Durante el resto de la tarde caminé en trance, consciente de adónde
quería llegar, pero mucho más aún de la vida que me rodeaba y que me
devolvía Ágape.
En el cielo comenzaron a formarse, por primera vez, negros nubarrones,
y rogué que lloviera, porque después de tanto tiempo de caminata y de
sequía, la lluvia era otra vez una experiencia nueva, excitante. A las tres de
la tarde pisé tierras de Galicia y en mi mapa vi que faltaba sólo una
montaña para completar la travesía de aquella etapa. Decidí que habría de
cruzarla y dormir en el primer lugar habitado de la bajada: Tricastela, donde
un gran rey —Alfonso IX— soñó crear una inmensa ciudad, que muchos
siglos después aún no pasaba de ser un poblado.

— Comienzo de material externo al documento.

-- ==== Sys2Proof/Machine/BillingRows.lean ====
section
/-!
DEFINITION. Meanings of the rows of the metering unit.
-/

namespace Sys2Proof.Machine

/-- `METERING_TICK` (R410): At each 10 s boundary the tick is sealed, intervals are closed and settled, the band is found and
the meters are polled. -/
def execMeteringTick (fails : Bool) (s : State) : Host.Outcome State Fault Refusal :=
  s.run (fun c => c.meteringTick fails)

/-- `STATEMENT_EXPIRY` (R416): A statement still PENDING after STMT_EXPIRY_D days becomes UNSIGNED. -/
def execStatementExpiry (o : Nat) (s : State) : Host.Outcome State Fault Refusal :=
  if o < 257 then s.run (fun c => c.statementExpiry o) else .refused .noSuchUnit

/-- `EPOCH_CUT` (R417): Schedules an epoch cut. -/
def execEpochCut (h : Hdr) (o : Nat) (cut : Nat) (s : State) : Host.Outcome State Fault Refusal :=
  s.run (fun c => c.epochCut h o cut)

/-- `EPOCH_SIGN` (R417): Stores a party's signature on a statement. -/
def execEpochSign (h : Hdr) (o : Nat) (seq : Nat) (sig : Sig) (s : State) : Host.Outcome State Fault Refusal :=
  s.run (fun c => c.epochSign h o seq sig)

/-- `METER_MAP_WRITE` (R397): Write of METER_MAP; ends the meter's accumulation and clears its residues. -/
def execMeterMapWrite (h : Hdr) (inst : Nat) (ver : Nat) (img : Nat) (s : State) : Host.Outcome State Fault Refusal :=
  s.run (fun c => c.writeRow h (fun x c => c.meterMapWrite x inst ver img))

end Sys2Proof.Machine
end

Todavía cantando y hablando la lengua que había inventado para
conversar con las cosas, empecé a subir la montaña que faltaba: el Pedrafita
de O Cebreiro. El nombre provenía de remotos poblados romanos del lugar
y parecía indicar el mes de «fevereiro» [15] , donde algo importante debió
haber sucedido. Antiguamente era considerado el paso más difícil de la
Ruta Jacobea, pero hoy las cosas habían cambiado. Excepto por la subida,
más empinada que las otras, una antena de televisión, en un monte cercano,
servía siempre de referencia a los peregrinos y evitaba constantes desvíos
de ruta, comunes y fatales en el pasado.
Las nubes comenzaron a bajar mucho y en poco tiempo estaría entrando
en la neblina. Para llegar a Tricastela, debía seguir con todo cuidado las
marcas amarillas, ya que la antena de televisión estaba oculta por la neblina.